* [Problem to solve]: What you return must match the data exactly, line for line.

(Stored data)
=-=-=-=-=
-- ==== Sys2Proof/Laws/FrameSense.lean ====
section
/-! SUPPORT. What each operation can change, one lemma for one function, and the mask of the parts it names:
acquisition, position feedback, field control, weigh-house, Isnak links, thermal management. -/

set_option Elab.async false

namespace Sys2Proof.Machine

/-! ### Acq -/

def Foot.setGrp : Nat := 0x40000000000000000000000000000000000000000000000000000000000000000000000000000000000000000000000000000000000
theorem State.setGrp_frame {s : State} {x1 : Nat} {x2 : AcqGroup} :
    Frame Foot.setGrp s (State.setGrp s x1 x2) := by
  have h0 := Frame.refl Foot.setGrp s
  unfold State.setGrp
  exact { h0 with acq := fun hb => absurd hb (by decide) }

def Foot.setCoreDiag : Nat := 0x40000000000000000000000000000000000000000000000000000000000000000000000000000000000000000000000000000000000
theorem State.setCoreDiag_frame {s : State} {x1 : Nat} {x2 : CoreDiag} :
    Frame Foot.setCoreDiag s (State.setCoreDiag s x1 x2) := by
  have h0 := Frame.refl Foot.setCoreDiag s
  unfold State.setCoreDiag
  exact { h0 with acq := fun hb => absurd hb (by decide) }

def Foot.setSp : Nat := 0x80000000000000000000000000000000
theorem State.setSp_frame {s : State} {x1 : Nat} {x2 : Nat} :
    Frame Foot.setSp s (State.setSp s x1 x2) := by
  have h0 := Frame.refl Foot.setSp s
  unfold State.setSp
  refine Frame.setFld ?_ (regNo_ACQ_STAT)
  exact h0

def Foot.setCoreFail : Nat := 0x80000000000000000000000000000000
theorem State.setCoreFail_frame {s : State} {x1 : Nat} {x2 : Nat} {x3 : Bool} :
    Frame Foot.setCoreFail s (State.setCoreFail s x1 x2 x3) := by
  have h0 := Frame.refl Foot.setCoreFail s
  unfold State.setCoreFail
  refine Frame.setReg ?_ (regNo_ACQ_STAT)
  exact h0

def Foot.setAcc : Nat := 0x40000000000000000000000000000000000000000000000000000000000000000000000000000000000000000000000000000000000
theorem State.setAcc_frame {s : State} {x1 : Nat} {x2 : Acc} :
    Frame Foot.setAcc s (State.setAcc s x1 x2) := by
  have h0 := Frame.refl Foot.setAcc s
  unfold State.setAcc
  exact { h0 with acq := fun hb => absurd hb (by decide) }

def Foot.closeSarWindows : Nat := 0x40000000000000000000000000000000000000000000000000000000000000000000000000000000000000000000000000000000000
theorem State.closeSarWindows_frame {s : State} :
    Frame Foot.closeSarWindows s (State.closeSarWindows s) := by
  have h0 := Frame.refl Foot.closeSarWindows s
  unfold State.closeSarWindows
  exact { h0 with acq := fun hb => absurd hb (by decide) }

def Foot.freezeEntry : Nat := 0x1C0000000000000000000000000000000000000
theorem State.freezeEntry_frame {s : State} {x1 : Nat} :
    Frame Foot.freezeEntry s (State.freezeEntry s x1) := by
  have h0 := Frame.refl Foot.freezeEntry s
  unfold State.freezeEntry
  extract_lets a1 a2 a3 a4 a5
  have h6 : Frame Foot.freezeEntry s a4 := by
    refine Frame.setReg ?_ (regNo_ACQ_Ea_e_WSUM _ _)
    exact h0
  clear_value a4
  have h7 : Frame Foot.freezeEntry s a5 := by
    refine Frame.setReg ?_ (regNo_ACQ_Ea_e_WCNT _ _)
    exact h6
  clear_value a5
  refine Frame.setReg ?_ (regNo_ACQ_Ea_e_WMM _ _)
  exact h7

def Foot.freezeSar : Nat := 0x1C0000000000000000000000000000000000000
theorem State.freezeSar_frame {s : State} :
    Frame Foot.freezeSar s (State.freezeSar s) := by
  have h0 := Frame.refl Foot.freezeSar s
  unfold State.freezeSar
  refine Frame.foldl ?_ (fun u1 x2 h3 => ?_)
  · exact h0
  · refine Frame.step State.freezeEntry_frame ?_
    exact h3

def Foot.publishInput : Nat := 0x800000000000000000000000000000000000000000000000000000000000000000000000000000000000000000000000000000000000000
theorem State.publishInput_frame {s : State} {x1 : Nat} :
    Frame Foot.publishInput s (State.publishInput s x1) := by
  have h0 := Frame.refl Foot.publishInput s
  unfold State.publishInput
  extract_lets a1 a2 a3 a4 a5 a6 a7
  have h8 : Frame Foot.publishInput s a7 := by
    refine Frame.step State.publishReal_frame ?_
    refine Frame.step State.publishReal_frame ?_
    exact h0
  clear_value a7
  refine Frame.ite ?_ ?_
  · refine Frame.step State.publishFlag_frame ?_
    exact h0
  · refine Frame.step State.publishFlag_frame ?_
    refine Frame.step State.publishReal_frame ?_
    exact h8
=-=-=-=-=
* [Finished task]:
-- ==== Sys2Proof/Laws/FrameSense.lean ====
section
/-! SUPPORT. What each operation can change, one lemma for one function, and the mask of the parts it names:
acquisition, position feedback, field control, weigh-house, Isnak links, thermal management. -/

set_option Elab.async false

namespace Sys2Proof.Machine

/-! ### Acq -/

def Foot.setGrp : Nat := 0x40000000000000000000000000000000000000000000000000000000000000000000000000000000000000000000000000000000000
theorem State.setGrp_frame {s : State} {x1 : Nat} {x2 : AcqGroup} :
    Frame Foot.setGrp s (State.setGrp s x1 x2) := by
  have h0 := Frame.refl Foot.setGrp s
  unfold State.setGrp
  exact { h0 with acq := fun hb => absurd hb (by decide) }

def Foot.setCoreDiag : Nat := 0x40000000000000000000000000000000000000000000000000000000000000000000000000000000000000000000000000000000000
theorem State.setCoreDiag_frame {s : State} {x1 : Nat} {x2 : CoreDiag} :
    Frame Foot.setCoreDiag s (State.setCoreDiag s x1 x2) := by
  have h0 := Frame.refl Foot.setCoreDiag s
  unfold State.setCoreDiag
  exact { h0 with acq := fun hb => absurd hb (by decide) }

def Foot.setSp : Nat := 0x80000000000000000000000000000000
theorem State.setSp_frame {s : State} {x1 : Nat} {x2 : Nat} :
    Frame Foot.setSp s (State.setSp s x1 x2) := by
  have h0 := Frame.refl Foot.setSp s
  unfold State.setSp
  refine Frame.setFld ?_ (regNo_ACQ_STAT)
  exact h0

def Foot.setCoreFail : Nat := 0x80000000000000000000000000000000
theorem State.setCoreFail_frame {s : State} {x1 : Nat} {x2 : Nat} {x3 : Bool} :
    Frame Foot.setCoreFail s (State.setCoreFail s x1 x2 x3) := by
  have h0 := Frame.refl Foot.setCoreFail s
  unfold State.setCoreFail
  refine Frame.setReg ?_ (regNo_ACQ_STAT)
  exact h0

def Foot.setAcc : Nat := 0x40000000000000000000000000000000000000000000000000000000000000000000000000000000000000000000000000000000000
theorem State.setAcc_frame {s : State} {x1 : Nat} {x2 : Acc} :
    Frame Foot.setAcc s (State.setAcc s x1 x2) := by
  have h0 := Frame.refl Foot.setAcc s
  unfold State.setAcc
  exact { h0 with acq := fun hb => absurd hb (by decide) }

def Foot.closeSarWindows : Nat := 0x40000000000000000000000000000000000000000000000000000000000000000000000000000000000000000000000000000000000
theorem State.closeSarWindows_frame {s : State} :
    Frame Foot.closeSarWindows s (State.closeSarWindows s) := by
  have h0 := Frame.refl Foot.closeSarWindows s
  unfold State.closeSarWindows
  exact { h0 with acq := fun hb => absurd hb (by decide) }

def Foot.freezeEntry : Nat := 0x1C0000000000000000000000000000000000000
theorem State.freezeEntry_frame {s : State} {x1 : Nat} :
    Frame Foot.freezeEntry s (State.freezeEntry s x1) := by
  have h0 := Frame.refl Foot.freezeEntry s
  unfold State.freezeEntry
  extract_lets a1 a2 a3 a4 a5
  have h6 : Frame Foot.freezeEntry s a4 := by
    refine Frame.setReg ?_ (regNo_ACQ_Ea_e_WSUM _ _)
    exact h0
  clear_value a4
  have h7 : Frame Foot.freezeEntry s a5 := by
    refine Frame.setReg ?_ (regNo_ACQ_Ea_e_WCNT _ _)
    exact h6
  clear_value a5
  refine Frame.setReg ?_ (regNo_ACQ_Ea_e_WMM _ _)
  exact h7

def Foot.freezeSar : Nat := 0x1C0000000000000000000000000000000000000
theorem State.freezeSar_frame {s : State} :
    Frame Foot.freezeSar s (State.freezeSar s) := by
  have h0 := Frame.refl Foot.freezeSar s
  unfold State.freezeSar
  refine Frame.foldl ?_ (fun u1 x2 h3 => ?_)
  · exact h0
  · refine Frame.step State.freezeEntry_frame ?_
    exact h3

def Foot.publishInput : Nat := 0x800000000000000000000000000000000000000000000000000000000000000000000000000000000000000000000000000000000000000
theorem State.publishInput_frame {s : State} {x1 : Nat} :
    Frame Foot.publishInput s (State.publishInput s x1) := by
  have h0 := Frame.refl Foot.publishInput s
  unfold State.publishInput
  extract_lets a1 a2 a3 a4 a5 a6 a7
  have h8 : Frame Foot.publishInput s a7 := by
    refine Frame.step State.publishReal_frame ?_
    refine Frame.step State.publishReal_frame ?_
    exact h0
  clear_value a7
  refine Frame.ite ?_ ?_
  · refine Frame.step State.publishFlag_frame ?_
    exact h0
  · refine Frame.step State.publishFlag_frame ?_
    refine Frame.step State.publishReal_frame ?_
    exact h8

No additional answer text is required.